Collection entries
┌────────

/-! ### The pod -/

/-- What this device sends to another (R347). -/
inductive PodOut
  | request (core slot id asid : Nat) (cmd : Option (Nat × Option Word)) (r : PodReq)
  | reply (core slot id : Nat) (r : PodReply)
  deriving DecidableEq, Repr

/-- A datagram sent: it is kept until it is acknowledged, and a request that is answered until its answer. -/
structure PodMsg where
  no    : Nat
  dev   : Nat
  body  : PodOut
  sent  : Nat
  acked : Bool := false
  deriving DecidableEq, Repr

/-- A progress record of another device's copy command (R388): items performed, the address of the next item expected,
requests that have arrived and are not performed yet, and the request of the last item. -/
structure Progress where
  dev   : Nat
  core  : Nat
  cmd   : Nat
  count : Nat
  next  : Nat
  wait  : List Nat
  last  : Option Nat
  deriving DecidableEq, Repr

/-! ### Flights -/

/-- One item of a stream (R312, R315): an instruction at its address with the address that follows, or a bubble. -/
structure Item where
  pc     : Word
  word   : Nat
  short  : Bool
  instr  : Option Instr
  next   : Word
  deriving DecidableEq, Repr

/-- A flight, formed or forming, named by its leader's core (R308 to R321): its shape, the cores that accepted, the items
its leader has issued, the steps each core has executed, resume addresses, cores that left, the span clock, whether it is
frozen, the span-clock cycles since a core last held it, whether the next cycle that is not frozen is a stream cycle (R314), the
originating cores of a stream fault with the cause of the first, the span-clock cycles after it that are left until no step
issues (R319), and the address of step 0. -/
structure Flight where
  w        : Nat
  h        : Nat
  formed   : Bool := false
  deadline : Nat := 0
  accepted : List Nat := []
  items    : List Item := []
  steps    : Tab Nat := []
  resume   : Tab Word := []
  left     : List Nat := []
  clock    : Nat := 0
  frozen   : Bool := false
  calm     : Nat := 0
  odd      : Bool := false
  origins  : List Nat := []
  cause    : Nat := 0
  stop     : Option Nat := none
  start    : Word := 0
  deriving DecidableEq, Repr

/-! ### The device -/

/-- The security alarm (R374). -/
structure Alarm where
  time    : Word
  causes  : BitVec 6
  dies    : BitVec 4
  reading : Nat
  deriving DecidableEq, Repr

/-- What moves next: a core cycle, a stream cycle of the flight of a leader, nanoseconds that pass, an event with what
arrives, a group entry that the management firmware writes (R342), the failure of a bring-up step with its cause (R38), or a
request of a core that passes the one before it on the way to a slice (R26, R201). -/
inductive Move
  | cycle (core : Nat)
  | stream (leader : Nat)
  | elapse (ns : Nat)
  | event (i : Instr)
  | group (g : Nat) (map : List Word)
  | bringFails (step cause : Nat)
  | overtake (core slice n : Nat)
  deriving DecidableEq, Repr

/-- The state of one Z9. `frac` is the fraction of a nanosecond of TIME in millionths, and `ppm` how far the servo or the
oscillator departs from nominal (R330); `bringFail` is the bring-up step that has failed, with its cause (R38); `hbmErr` counts the
errors of each HBM stack (R376); `boots` counts the COLD_RESETs, of which each generates a root key (R371); `ahead` lists queue
positions written before earlier granted ones: the queue's offset and the position (R287); `cancels` names typed requests that
were cancelled before they reached their SSP, which removes their entries as it makes them (R293). -/
structure State where
  devnum    : Nat := 0
  time      : Word := 0
  frac      : Nat := 0
  ppm       : Int := 0
  locked    : Bool := false
  holdover  : Bool := false
  bring     : Nat := 5
  bringFail : Option (Nat × Nat) := none
  rootKey   : Bool := true
  boots     : Nat := 0
  speed     : List (BitVec 32) := []
  bypass    : List Nat := []
  cores     : Tab Core := []
  mem       : List Host.Cell := []
  memAsid   : Tab Nat := []
  memBad    : List Nat := []
  dir       : Tab DirEnt := []
  pushes    : List Push := []
  waiters   : List Waiter := []
  ahead     : List (Nat × Nat) := []
  cancels   : List Who := []
  groups    : Tab (BitVec 768) := []
  launches  : Tab LaunchEnt := []
  binds     : Tab BindRec := []
  tt        : Tab TtEnt := []
  sources   : Tab HostSrc := []
  notices   : List Notice := []
  hostOut   : List HostOut := []
  mgmt      : Mgmt := {}
  podOut    : List PodMsg := []
  podGone   : List Nat := []
  podHeard  : Tab Nat := []
  progress  : List Progress := []
  flights   : Tab Flight := []
  report    : Nat := 0
  sliceErr  : Tab Nat := []
  hbmErr    : Tab Nat := []
  sliceSheets : Tab (Tab Nat) := []
  alarm     : Option Alarm := none
  net       : List Msg := []
  -- the model's own
  agenda    : List Move := []
  cur       : Nat × Nat := (0, 0)
  focus     : Nat := 0
  txn       : Nat := 0
  stream    : Option Word := none
  deriving DecidableEq, Repr

/-- Ways in which the model itself stops; no program causes one. -/
inductive Fault
  /-- Raised by an event that names a core, slot, slice or die the package does not have (R16, R18, R22). Safe: no such
  event exists on the hardware. -/
  | noSuchPart
  deriving DecidableEq, Repr

/-- Instructions without a meaning in the model. -/
inductive Refusal
  /-- Raised only by an arm of `exec` that has no meaning yet. Safe: nothing is claimed of such a step. -/
  | notModelled (mnemonic : String)
  deriving DecidableEq, Repr

/-- The fuse contents after reset: 768 live cores of 2,700 MHz, no spare row in use (log entry 3; a DESIGN CHOICE within
R27, R29 and R30; COLD_RESET loads others). Entry 768 is the summary of R30. -/
def resetSpeed : List (BitVec 32) :=
  List.replicate 768 (0x80000A8C#32) ++ [(BitVec.ofNat 32 (768 * 4194304 + 768 * 2700))]

/-- The device after COLD_RESET (R38 steps 1 to 5): HBM zero with the initial mark, no thread live, the split 6/6, P16,
TIME 0. Fields whose reset value the spec does not state are named in the assumption log. -/
def State.reset : State := { speed := resetSpeed }

end Sys2Proof.Machine
end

└────────

# Problem details:
Transcribe every record. Match each line exactly.

# Final answer:
/-! ### The pod -/

/-- What this device sends to another (R347). -/
inductive PodOut
  | request (core slot id asid : Nat) (cmd : Option (Nat × Option Word)) (r : PodReq)
  | reply (core slot id : Nat) (r : PodReply)
  deriving DecidableEq, Repr

/-- A datagram sent: it is kept until it is acknowledged, and a request that is answered until its answer. -/
structure PodMsg where
  no    : Nat
  dev   : Nat
  body  : PodOut
  sent  : Nat
  acked : Bool := false
  deriving DecidableEq, Repr

/-- A progress record of another device's copy command (R388): items performed, the address of the next item expected,
requests that have arrived and are not performed yet, and the request of the last item. -/
structure Progress where
  dev   : Nat
  core  : Nat
  cmd   : Nat
  count : Nat
  next  : Nat
  wait  : List Nat
  last  : Option Nat
  deriving DecidableEq, Repr

/-! ### Flights -/

/-- One item of a stream (R312, R315): an instruction at its address with the address that follows, or a bubble. -/
structure Item where
  pc     : Word
  word   : Nat
  short  : Bool
  instr  : Option Instr
  next   : Word
  deriving DecidableEq, Repr

/-- A flight, formed or forming, named by its leader's core (R308 to R321): its shape, the cores that accepted, the items
its leader has issued, the steps each core has executed, resume addresses, cores that left, the span clock, whether it is
frozen, the span-clock cycles since a core last held it, whether the next cycle that is not frozen is a stream cycle (R314), the
originating cores of a stream fault with the cause of the first, the span-clock cycles after it that are left until no step
issues (R319), and the address of step 0. -/
structure Flight where
  w        : Nat
  h        : Nat
  formed   : Bool := false
  deadline : Nat := 0
  accepted : List Nat := []
  items    : List Item := []
  steps    : Tab Nat := []
  resume   : Tab Word := []
  left     : List Nat := []
  clock    : Nat := 0
  frozen   : Bool := false
  calm     : Nat := 0
  odd      : Bool := false
  origins  : List Nat := []
  cause    : Nat := 0
  stop     : Option Nat := none
  start    : Word := 0
  deriving DecidableEq, Repr

/-! ### The device -/

/-- The security alarm (R374). -/
structure Alarm where
  time    : Word
  causes  : BitVec 6
  dies    : BitVec 4
  reading : Nat
  deriving DecidableEq, Repr

/-- What moves next: a core cycle, a stream cycle of the flight of a leader, nanoseconds that pass, an event with what
arrives, a group entry that the management firmware writes (R342), the failure of a bring-up step with its cause (R38), or a
request of a core that passes the one before it on the way to a slice (R26, R201). -/
inductive Move
  | cycle (core : Nat)
  | stream (leader : Nat)
  | elapse (ns : Nat)
  | event (i : Instr)
  | group (g : Nat) (map : List Word)
  | bringFails (step cause : Nat)
  | overtake (core slice n : Nat)
  deriving DecidableEq, Repr

/-- The state of one Z9. `frac` is the fraction of a nanosecond of TIME in millionths, and `ppm` how far the servo or the
oscillator departs from nominal (R330); `bringFail` is the bring-up step that has failed, with its cause (R38); `hbmErr` counts the
errors of each HBM stack (R376); `boots` counts the COLD_RESETs, of which each generates a root key (R371); `ahead` lists queue
positions written before earlier granted ones: the queue's offset and the position (R287); `cancels` names typed requests that
were cancelled before they reached their SSP, which removes their entries as it makes them (R293). -/
structure State where
  devnum    : Nat := 0
  time      : Word := 0
  frac      : Nat := 0
  ppm       : Int := 0
  locked    : Bool := false
  holdover  : Bool := false
  bring     : Nat := 5
  bringFail : Option (Nat × Nat) := none
  rootKey   : Bool := true
  boots     : Nat := 0
  speed     : List (BitVec 32) := []
  bypass    : List Nat := []
  cores     : Tab Core := []
  mem       : List Host.Cell := []
  memAsid   : Tab Nat := []
  memBad    : List Nat := []
  dir       : Tab DirEnt := []
  pushes    : List Push := []
  waiters   : List Waiter := []
  ahead     : List (Nat × Nat) := []
  cancels   : List Who := []
  groups    : Tab (BitVec 768) := []
  launches  : Tab LaunchEnt := []
  binds     : Tab BindRec := []
  tt        : Tab TtEnt := []
  sources   : Tab HostSrc := []
  notices   : List Notice := []
  hostOut   : List HostOut := []
  mgmt      : Mgmt := {}
  podOut    : List PodMsg := []
  podGone   : List Nat := []
  podHeard  : Tab Nat := []
  progress  : List Progress := []
  flights   : Tab Flight := []
  report    : Nat := 0
  sliceErr  : Tab Nat := []
  hbmErr    : Tab Nat := []
  sliceSheets : Tab (Tab Nat) := []
  alarm     : Option Alarm := none
  net       : List Msg := []
  -- the model's own
  agenda    : List Move := []
  cur       : Nat × Nat := (0, 0)
  focus     : Nat := 0
  txn       : Nat := 0
  stream    : Option Word := none
  deriving DecidableEq, Repr

/-- Ways in which the model itself stops; no program causes one. -/
inductive Fault
  /-- Raised by an event that names a core, slot, slice or die the package does not have (R16, R18, R22). Safe: no such
  event exists on the hardware. -/
  | noSuchPart
  deriving DecidableEq, Repr

/-- Instructions without a meaning in the model. -/
inductive Refusal
  /-- Raised only by an arm of `exec` that has no meaning yet. Safe: nothing is claimed of such a step. -/
  | notModelled (mnemonic : String)
  deriving DecidableEq, Repr

/-- The fuse contents after reset: 768 live cores of 2,700 MHz, no spare row in use (log entry 3; a DESIGN CHOICE within
R27, R29 and R30; COLD_RESET loads others). Entry 768 is the summary of R30. -/
def resetSpeed : List (BitVec 32) :=
  List.replicate 768 (0x80000A8C#32) ++ [(BitVec.ofNat 32 (768 * 4194304 + 768 * 2700))]

/-- The device after COLD_RESET (R38 steps 1 to 5): HBM zero with the initial mark, no thread live, the split 6/6, P16,
TIME 0. Fields whose reset value the spec does not state are named in the assumption log. -/
def State.reset : State := { speed := resetSpeed }

end Sys2Proof.Machine
end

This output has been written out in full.